/-- Filling and reading slots (R293, R294, R296): MLD and MLDF from pads, MSLOTW and MSLOTR; with no rows each does nothing. -/
def Spec.SlotRows : Prop :=
  ∀ s : State, Accepting s → s.cur < 160 → s.mxes.length = 40 → Spec.Rising (Spec.mxe s).rows →
    let m := Spec.mxe s
    (∀ (x : SlotMF) (loc : Nat → Nat),
      let ctl := s.me.x x.b
      let n := (ctl.extractLsb' 48 8).toNat
      let first := (ctl.extractLsb' 40 7).toNat
      let pitch := (ctl.extractLsb' 0 32).toInt
      let va := fun (i : Nat) => (s.me.x x.a + BitVec.ofInt 64 (i * if pitch = 0 then 256 else pitch)).toNat
      (n = 0 → exec (.mld x) s = .next (s.coreDone (.mld false x) .frm (some x.a) (some x.b) none none fun _ k => k) ∧
        exec (.mldf x) s = .next (s.coreDone (.mld true x) .frm (some x.a) (some x.b) none none fun _ k => k) ∧
        exec (.mldt x) s = .next (s.coreDone (.mldt x) .frm (some x.a) (some x.b) none none fun _ k => k)) ∧
      (Spec.Fills s x.slot ctl n → (ctl.extractLsb' 32 2 = 1 ∨ ctl.extractLsb' 32 2 = 2) → x.ty ≠ .desc →
        (∀ i, i < n → va i % 64 = 0 ∧ Spec.RowIn s s.cur (va i) (loc i) 256) →
        let is := fun (i : Instr) (ff : Bool) => ∃ t, exec i s = .next t ∧ SameMemory s t ∧ t.me.ia = s.me.nextIa ∧
          (∀ i, i < n → (Spec.mxe t).slotRow x.slot.toNat (first + i) = {
            bits := BitVec.ofNat 2048 (s.num (loc i) 256),
            tags := BitVec.ofNat 64 (plainTag x.ty * 0x0001000100010001), rexp := plainExp x.ty }) ∧
          (∀ r, r < 128 → (r < first ∨ first + n ≤ r) → (Spec.mxe t).slotRow x.slot.toNat r = m.slotRow x.slot.toNat r) ∧
          ((Spec.mxe t).slot x.slot.toNat).layout = ctl.extractLsb' 32 2 ∧
          t.me.ffnr = if ff then BitVec.ofNat 8 n else s.me.ffnr
        is (.mld x) false ∧ is (.mldf x) true)) ∧
    (∀ x : SlotMF,
      let ctl := s.me.x x.b
      let first := (ctl.extractLsb' 40 7).toNat
      let nb := min 4 ((s.me.nc.toNat + x.ty.perBlock - 1) / x.ty.perBlock)
      (s.me.nr = 0 → exec (.mslotw x) s = .next (s.coreDone (.mslotw x) .frm none (some x.b) none none fun _ k => k)) ∧
      (Spec.Fills s x.slot ctl s.me.nr.toNat → (ctl.extractLsb' 32 2 = 1 ∨ ctl.extractLsb' 32 2 = 2) →
        (s.me.wide = true → x.a.toNat ≤ 15) →
        (∀ r b, r < s.me.nr.toNat → b < nb → let c := (s.me.row s.me.wide x.a r).tag b / 256
          c = (tyCode x.ty).toNat ∨ c = 255) →
        ∃ t, exec (.mslotw x) s = .next t ∧ SameMemory s t ∧ t.me.ia = s.me.nextIa ∧
          ((Spec.mxe t).slot x.slot.toNat).layout = ctl.extractLsb' 32 2 ∧
          ∀ r, r < s.me.nr.toNat → let w := (Spec.mxe t).slotRow x.slot.toNat (first + r)
            let v := s.me.row s.me.wide x.a r
            w.rexp = v.rexp ∧ ∀ b, b < 4 →
              (b < nb → w.tag b = v.tag b ∧ w.bits.extractLsb' (512 * b) 512 = v.bits.extractLsb' (512 * b) 512) ∧
              (nb ≤ b → w.tag b = 0xFF00 ∧ w.bits.extractLsb' (512 * b) 512 = 0))) ∧
    (∀ x : SlotRF,
      let first := ((s.me.x x.b).extractLsb' 40 7).toNat
      (s.me.nr = 0 ∨ (Spec.Fills s x.slot (s.me.x x.b) s.me.nr.toNat ∧ (s.me.wide = true → x.d.toNat ≤ 15))) →
        exec (.mslotr x) s = .next (s.coreDone (.mslotr x) .frm none (some x.b) none none fun e k =>
          (List.range s.me.nr.toNat).foldl (fun k r => k.setRow e.wide x.d r (m.slotRow x.slot.toNat (first + r))) k))

/-- MMA, MMAZ and MMAN (R286 to R288, R297): with rows granted, both slots owned and laid out, and every pair implemented, each element of the
tile's first NR rows takes the four blocks in turn; the tile is dirty and nothing else changes. A pair that is not implemented stops
the instruction at its block. -/
def Obligations.MatrixProducts : Prop :=
  (∀ (s : State) (x : MmaF), Accepting s → s.cur < 160 → s.mxes.length = 40 →
    let m := Spec.mxe s
    let k := s.cur % 4
    let a := fun i => m.slotRow x.slotA.toNat i
    let b := fun n => m.slotRow x.slotB.toNat n
    let is := fun (i : Instr) (o : MmaOp) =>
      (s.me.nr = 0 → exec i s = .next (Spec.engine s (.mma o x) id)) ∧
      (s.me.nr ≠ 0 → (m.slot x.slotA.toNat).owner = some k → (m.slot x.slotB.toNat).owner = some k →
        s.me.nr.toNat ≤ 32 * (m.held k).length → (m.slot x.slotA.toNat).layout = 1 → (m.slot x.slotB.toNat).layout = 2 →
        (∀ i n j, i < s.me.nr.toNat → n < 128 → j < 4 → pairOk ((a i).tag j / 256) ((b n).tag j / 256) = true) →
        ∃ t, exec i s = .next t ∧ SameMemory s t ∧ t.me.ia = s.me.nextIa ∧ t.me.vregs = s.me.vregs ∧ t.me.flags = s.me.flags ∧
          (∀ i n, i < s.me.nr.toNat → n < 128 → ((Spec.mxe t).acc k).get x.tile i n =
            (List.range 4).foldl (fun acc j => mmaElem o (j == 0) acc (pairSum (blockVals (a i) j) (blockVals (b n) j)))
              ((m.acc k).get x.tile i n)) ∧
          (∀ i n, s.me.nr.toNat ≤ i → i < 128 → n < 128 → ((Spec.mxe t).acc k).get x.tile i n = (m.acc k).get x.tile i n) ∧
          (∀ i n, i < 128 → n < 128 → ((Spec.mxe t).acc k).get (!x.tile) i n = (m.acc k).get (!x.tile) i n) ∧
          ((Spec.mxe t).acc k).dirty x.tile = true ∧ (Spec.mxe t).slots = m.slots ∧ (Spec.mxe t).rows = m.rows ∧
          ∀ j, j < 4 → j ≠ k → (Spec.mxe t).acc j = m.acc j)
    is (.mma x) .acc ∧ is (.mmaz x) .zero ∧ is (.mman x) .neg) ∧
  (∀ (o : MmaOp) (first : Bool) (old p : Nat), mmaElem o first old p =
    if o = .zero ∧ first = true then p
    else rneA36 (sumVals [fmtA36.decode old, if o = .neg then (fmtA36.decode p).neg else fmtA36.decode p])) ∧
  (∀ xs ys : List (Bool × Nat × Int), let val := fun (v : Bool × Nat × Int) => Val.fin v.1 v.2.1 v.2.2
    let num := fun (v : Bool × Nat × Int) => Spec.real v.1 v.2.1 v.2.2
    ∃ n m e, Spec.real n m e = ((xs.zip ys).map fun q => num q.1 * num q.2).sum ∧ (m = 0 → n = false) ∧
      pairSum (some (xs.map val)) (some (ys.map val)) = (fmtA36.round .rne false (.fin n m e)).1) ∧
  (∀ v : Option (List Val), pairSum none v = 0 ∧ pairSum v none = 0) ∧
  (∀ vs : List Val, (Val.nan ∈ vs ∨ (Val.inf true ∈ vs ∧ Val.inf false ∈ vs) → rneA36 (sumVals vs) = 0x7FE000000) ∧
    (Val.nan ∉ vs → Val.inf true ∉ vs → Val.inf false ∈ vs → rneA36 (sumVals vs) = 0x7FC000000))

________________________________________

Exercise prompt: Whenever the string "nothing" shows up in a line of the records, copy that line.

Task output:
/-- Filling and reading slots (R293, R294, R296): MLD and MLDF from pads, MSLOTW and MSLOTR; with no rows each does nothing. -/
tile's first NR rows takes the four blocks in turn; the tile is dirty and nothing else changes. A pair that is not implemented stops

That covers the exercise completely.